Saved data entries
=== Section Start ===

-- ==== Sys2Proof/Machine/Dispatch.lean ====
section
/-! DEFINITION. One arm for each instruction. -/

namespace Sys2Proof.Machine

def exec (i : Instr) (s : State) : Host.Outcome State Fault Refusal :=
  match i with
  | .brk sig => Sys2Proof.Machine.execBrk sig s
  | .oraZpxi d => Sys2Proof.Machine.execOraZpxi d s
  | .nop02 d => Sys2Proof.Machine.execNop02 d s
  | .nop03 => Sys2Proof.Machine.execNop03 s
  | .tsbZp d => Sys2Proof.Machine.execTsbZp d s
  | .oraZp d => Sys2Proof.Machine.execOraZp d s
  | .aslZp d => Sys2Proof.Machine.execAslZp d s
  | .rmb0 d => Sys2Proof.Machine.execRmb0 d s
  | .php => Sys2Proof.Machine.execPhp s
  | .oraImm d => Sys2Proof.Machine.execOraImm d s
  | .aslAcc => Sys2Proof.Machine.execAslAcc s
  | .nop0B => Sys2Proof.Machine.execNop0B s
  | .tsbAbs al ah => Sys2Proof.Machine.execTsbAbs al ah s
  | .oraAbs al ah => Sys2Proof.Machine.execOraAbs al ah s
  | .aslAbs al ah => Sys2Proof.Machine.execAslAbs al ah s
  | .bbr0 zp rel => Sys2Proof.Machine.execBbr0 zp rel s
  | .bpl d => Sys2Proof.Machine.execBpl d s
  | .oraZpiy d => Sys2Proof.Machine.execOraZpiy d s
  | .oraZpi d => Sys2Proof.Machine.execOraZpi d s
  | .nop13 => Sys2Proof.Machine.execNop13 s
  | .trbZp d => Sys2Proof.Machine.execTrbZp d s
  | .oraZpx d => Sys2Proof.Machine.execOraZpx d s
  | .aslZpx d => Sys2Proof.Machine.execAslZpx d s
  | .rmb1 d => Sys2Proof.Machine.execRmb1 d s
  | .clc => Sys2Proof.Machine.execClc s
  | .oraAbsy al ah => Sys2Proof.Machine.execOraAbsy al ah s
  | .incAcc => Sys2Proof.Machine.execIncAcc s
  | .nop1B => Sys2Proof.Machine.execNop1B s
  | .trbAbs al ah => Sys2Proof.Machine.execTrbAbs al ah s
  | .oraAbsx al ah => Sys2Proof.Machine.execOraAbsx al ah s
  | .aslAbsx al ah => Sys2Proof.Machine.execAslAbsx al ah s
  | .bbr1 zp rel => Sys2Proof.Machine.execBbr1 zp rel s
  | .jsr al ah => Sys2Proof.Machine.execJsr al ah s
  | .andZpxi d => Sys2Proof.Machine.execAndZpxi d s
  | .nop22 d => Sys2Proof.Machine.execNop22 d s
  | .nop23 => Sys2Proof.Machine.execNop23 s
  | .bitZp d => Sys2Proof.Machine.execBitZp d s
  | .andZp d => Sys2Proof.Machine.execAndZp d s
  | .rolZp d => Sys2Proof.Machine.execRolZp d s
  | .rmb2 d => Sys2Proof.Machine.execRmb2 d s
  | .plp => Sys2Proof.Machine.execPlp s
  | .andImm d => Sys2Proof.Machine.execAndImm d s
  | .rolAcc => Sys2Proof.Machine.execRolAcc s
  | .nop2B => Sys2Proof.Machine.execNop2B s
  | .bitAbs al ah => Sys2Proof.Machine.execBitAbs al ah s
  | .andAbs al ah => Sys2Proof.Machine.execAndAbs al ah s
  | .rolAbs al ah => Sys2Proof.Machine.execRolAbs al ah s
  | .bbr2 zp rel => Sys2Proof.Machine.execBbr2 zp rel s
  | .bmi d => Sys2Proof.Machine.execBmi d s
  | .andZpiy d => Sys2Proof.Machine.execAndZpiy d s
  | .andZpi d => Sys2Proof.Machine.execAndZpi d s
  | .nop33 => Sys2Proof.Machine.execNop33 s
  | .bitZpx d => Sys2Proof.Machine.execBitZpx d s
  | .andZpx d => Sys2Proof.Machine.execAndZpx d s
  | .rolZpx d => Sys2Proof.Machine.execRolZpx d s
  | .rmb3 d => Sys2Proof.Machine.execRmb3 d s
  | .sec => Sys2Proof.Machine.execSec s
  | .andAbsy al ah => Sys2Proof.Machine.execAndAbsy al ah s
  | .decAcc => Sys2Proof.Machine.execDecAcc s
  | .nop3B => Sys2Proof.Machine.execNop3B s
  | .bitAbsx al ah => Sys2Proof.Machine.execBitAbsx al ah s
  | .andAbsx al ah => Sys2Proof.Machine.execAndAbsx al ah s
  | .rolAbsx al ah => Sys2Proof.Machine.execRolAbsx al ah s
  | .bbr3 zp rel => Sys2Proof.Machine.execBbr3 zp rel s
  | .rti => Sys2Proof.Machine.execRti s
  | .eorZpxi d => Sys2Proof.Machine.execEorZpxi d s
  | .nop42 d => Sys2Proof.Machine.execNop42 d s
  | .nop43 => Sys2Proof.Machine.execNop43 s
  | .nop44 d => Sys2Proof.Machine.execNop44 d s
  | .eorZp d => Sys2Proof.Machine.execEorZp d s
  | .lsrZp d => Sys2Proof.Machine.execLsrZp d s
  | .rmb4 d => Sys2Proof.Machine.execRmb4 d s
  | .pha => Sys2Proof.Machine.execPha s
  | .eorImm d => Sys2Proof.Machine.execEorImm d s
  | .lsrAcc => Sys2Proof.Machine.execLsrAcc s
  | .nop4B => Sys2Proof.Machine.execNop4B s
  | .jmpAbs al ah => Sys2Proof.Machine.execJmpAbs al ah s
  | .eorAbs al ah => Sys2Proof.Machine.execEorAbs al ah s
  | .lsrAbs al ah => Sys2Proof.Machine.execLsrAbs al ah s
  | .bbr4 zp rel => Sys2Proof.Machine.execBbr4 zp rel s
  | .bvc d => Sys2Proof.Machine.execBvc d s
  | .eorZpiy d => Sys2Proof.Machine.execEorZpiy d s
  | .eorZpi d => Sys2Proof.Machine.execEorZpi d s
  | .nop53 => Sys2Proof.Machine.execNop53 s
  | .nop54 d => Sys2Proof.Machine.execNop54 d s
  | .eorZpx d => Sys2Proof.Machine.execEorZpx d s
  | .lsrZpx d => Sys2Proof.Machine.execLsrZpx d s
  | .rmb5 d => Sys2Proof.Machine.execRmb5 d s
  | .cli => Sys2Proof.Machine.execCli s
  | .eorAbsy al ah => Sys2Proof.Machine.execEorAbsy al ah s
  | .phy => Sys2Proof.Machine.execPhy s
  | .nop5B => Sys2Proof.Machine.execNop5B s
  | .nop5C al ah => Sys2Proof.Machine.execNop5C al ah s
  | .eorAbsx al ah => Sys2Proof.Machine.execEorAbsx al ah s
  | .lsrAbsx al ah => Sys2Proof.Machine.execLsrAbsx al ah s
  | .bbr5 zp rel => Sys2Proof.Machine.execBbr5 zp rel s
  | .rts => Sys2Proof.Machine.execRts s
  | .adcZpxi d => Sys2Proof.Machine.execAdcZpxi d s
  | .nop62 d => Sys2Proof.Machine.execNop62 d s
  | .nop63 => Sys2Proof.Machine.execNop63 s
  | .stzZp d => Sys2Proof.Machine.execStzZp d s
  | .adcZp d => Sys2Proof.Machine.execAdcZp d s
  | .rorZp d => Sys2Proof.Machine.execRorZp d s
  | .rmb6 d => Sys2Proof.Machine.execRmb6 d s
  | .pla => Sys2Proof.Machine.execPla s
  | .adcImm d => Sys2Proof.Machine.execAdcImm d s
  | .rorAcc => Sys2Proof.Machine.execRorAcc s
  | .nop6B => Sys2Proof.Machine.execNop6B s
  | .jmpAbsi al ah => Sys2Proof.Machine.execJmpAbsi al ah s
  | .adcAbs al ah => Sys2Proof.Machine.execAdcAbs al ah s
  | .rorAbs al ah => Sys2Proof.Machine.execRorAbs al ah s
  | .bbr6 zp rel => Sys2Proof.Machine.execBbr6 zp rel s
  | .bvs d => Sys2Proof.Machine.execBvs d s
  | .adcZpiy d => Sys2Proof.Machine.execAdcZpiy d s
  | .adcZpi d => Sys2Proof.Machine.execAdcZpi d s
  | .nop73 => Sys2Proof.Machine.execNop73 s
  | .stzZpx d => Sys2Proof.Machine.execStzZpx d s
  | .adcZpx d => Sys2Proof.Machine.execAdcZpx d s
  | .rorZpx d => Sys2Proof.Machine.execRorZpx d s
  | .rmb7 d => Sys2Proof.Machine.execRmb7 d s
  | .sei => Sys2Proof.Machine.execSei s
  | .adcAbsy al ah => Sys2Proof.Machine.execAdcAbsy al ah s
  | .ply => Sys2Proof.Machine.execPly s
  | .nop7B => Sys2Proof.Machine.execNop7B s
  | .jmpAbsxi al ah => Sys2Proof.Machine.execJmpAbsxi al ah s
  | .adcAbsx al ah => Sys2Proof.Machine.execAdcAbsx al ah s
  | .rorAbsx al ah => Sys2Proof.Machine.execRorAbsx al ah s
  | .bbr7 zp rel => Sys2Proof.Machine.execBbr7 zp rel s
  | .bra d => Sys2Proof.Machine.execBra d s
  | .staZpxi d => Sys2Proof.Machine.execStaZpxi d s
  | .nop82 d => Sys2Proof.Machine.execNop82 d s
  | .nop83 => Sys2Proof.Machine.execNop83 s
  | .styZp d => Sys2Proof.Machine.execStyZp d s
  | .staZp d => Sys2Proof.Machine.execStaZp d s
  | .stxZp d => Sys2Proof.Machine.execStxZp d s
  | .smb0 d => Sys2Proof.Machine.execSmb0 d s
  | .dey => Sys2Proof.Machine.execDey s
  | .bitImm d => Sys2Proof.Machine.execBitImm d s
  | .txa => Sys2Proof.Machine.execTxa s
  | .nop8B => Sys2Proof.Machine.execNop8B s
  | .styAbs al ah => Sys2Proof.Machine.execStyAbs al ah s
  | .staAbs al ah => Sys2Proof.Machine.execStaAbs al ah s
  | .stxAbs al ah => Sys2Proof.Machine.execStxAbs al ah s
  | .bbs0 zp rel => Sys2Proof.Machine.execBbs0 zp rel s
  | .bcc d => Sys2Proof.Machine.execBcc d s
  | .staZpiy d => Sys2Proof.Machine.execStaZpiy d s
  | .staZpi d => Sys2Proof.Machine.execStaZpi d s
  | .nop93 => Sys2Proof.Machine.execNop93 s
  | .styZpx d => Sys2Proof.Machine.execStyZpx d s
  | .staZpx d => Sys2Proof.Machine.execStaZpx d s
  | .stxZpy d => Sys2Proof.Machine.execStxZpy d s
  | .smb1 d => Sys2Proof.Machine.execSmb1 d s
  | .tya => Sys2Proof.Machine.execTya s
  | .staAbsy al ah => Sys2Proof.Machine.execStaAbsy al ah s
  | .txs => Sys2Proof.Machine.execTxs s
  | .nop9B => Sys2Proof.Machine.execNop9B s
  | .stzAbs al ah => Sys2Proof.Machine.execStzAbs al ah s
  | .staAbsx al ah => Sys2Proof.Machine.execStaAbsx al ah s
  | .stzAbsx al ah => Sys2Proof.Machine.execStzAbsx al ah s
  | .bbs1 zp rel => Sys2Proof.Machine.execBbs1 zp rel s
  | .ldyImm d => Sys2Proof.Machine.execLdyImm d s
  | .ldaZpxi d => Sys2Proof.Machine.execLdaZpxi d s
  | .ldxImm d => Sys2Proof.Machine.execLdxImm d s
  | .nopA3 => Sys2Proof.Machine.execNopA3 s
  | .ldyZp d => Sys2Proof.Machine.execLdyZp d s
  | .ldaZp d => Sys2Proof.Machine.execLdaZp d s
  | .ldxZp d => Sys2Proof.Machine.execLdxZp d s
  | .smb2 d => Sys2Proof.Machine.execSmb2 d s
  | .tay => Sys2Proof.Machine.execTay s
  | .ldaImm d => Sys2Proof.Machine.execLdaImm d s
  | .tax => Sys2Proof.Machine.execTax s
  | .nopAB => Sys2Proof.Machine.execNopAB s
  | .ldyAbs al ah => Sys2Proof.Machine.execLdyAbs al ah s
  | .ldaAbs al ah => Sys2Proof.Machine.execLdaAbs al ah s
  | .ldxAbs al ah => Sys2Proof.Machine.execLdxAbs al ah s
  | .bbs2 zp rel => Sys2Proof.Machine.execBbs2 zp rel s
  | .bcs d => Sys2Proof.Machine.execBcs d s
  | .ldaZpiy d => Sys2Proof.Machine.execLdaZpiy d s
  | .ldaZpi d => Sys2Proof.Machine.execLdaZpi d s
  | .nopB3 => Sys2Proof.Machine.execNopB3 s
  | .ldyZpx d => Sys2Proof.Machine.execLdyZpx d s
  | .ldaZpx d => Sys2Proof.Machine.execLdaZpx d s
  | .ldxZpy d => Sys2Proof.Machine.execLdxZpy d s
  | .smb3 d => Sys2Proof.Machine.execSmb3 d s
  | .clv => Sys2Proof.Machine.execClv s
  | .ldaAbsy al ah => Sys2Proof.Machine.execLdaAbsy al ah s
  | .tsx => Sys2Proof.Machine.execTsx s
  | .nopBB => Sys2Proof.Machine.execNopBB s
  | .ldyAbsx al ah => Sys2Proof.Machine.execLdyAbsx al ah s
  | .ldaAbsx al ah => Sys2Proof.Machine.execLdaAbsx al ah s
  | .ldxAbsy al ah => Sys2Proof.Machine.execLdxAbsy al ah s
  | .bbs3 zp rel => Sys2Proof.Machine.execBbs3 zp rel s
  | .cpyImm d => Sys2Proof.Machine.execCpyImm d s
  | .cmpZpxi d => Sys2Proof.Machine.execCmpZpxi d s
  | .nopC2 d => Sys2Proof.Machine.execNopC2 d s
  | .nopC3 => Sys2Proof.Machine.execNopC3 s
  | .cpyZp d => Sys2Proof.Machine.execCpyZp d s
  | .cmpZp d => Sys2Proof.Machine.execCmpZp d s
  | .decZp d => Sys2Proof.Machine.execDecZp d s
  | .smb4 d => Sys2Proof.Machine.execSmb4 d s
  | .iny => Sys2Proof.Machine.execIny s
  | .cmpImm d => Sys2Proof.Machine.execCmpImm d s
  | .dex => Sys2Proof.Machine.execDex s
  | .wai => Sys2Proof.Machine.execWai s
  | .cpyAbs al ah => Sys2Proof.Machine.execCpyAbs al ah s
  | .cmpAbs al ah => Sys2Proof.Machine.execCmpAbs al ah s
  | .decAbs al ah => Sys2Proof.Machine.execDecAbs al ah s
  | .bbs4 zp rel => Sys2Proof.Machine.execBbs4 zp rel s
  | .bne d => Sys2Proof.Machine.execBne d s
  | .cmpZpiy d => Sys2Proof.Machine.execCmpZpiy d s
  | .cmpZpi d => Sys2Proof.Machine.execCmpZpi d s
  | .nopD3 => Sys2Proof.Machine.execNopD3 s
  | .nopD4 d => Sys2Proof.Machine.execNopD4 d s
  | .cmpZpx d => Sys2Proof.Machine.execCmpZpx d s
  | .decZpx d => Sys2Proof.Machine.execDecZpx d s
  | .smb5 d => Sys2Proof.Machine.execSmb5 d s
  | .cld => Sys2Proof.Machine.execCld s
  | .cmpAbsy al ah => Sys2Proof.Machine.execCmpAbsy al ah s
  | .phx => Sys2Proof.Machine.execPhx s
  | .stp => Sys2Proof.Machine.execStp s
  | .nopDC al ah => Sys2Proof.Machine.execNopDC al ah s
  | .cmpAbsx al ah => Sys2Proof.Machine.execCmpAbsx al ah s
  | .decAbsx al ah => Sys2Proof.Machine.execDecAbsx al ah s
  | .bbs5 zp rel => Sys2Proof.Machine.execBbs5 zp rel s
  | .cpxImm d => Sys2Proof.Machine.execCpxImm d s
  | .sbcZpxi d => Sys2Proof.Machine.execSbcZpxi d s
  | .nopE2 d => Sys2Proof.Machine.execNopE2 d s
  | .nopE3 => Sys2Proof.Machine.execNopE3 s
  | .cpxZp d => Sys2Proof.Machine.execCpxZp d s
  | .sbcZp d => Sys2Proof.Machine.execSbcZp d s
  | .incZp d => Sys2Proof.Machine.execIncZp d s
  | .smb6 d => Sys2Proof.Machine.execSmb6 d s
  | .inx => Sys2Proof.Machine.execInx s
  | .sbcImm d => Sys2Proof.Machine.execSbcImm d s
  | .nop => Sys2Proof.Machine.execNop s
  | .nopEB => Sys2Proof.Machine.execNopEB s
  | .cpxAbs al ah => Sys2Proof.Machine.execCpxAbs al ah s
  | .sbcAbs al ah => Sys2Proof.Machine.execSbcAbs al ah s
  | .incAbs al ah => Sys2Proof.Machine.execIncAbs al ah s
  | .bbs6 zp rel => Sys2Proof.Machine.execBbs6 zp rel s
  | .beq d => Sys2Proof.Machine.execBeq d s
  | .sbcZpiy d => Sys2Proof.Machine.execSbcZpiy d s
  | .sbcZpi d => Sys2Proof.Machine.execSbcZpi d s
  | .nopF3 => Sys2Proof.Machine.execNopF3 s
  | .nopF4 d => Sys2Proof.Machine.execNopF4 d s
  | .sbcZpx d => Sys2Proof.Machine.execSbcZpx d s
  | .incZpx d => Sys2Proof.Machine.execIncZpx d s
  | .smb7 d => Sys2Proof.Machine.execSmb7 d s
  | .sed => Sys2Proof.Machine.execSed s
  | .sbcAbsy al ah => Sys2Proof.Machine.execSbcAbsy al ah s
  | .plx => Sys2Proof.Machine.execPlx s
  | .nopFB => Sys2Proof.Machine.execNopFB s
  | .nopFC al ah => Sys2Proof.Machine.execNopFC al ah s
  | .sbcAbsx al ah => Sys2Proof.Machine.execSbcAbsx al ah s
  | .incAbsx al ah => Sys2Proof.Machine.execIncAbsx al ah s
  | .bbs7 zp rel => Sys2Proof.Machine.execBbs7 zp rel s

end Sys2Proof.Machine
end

=== Section End ===

__Exercise directions__
Could you restate word for word the lines above from the one containing "Sys2Proof.Machine.execSbcAbs al ah s" through the one containing "Sys2Proof.Machine.execSbcZpi d s", both included, and nothing else?

__Solution to this task__
  | .sbcAbs al ah => Sys2Proof.Machine.execSbcAbs al ah s
  | .incAbs al ah => Sys2Proof.Machine.execIncAbs al ah s
  | .bbs6 zp rel => Sys2Proof.Machine.execBbs6 zp rel s
  | .beq d => Sys2Proof.Machine.execBeq d s
  | .sbcZpiy d => Sys2Proof.Machine.execSbcZpiy d s
  | .sbcZpi d => Sys2Proof.Machine.execSbcZpi d s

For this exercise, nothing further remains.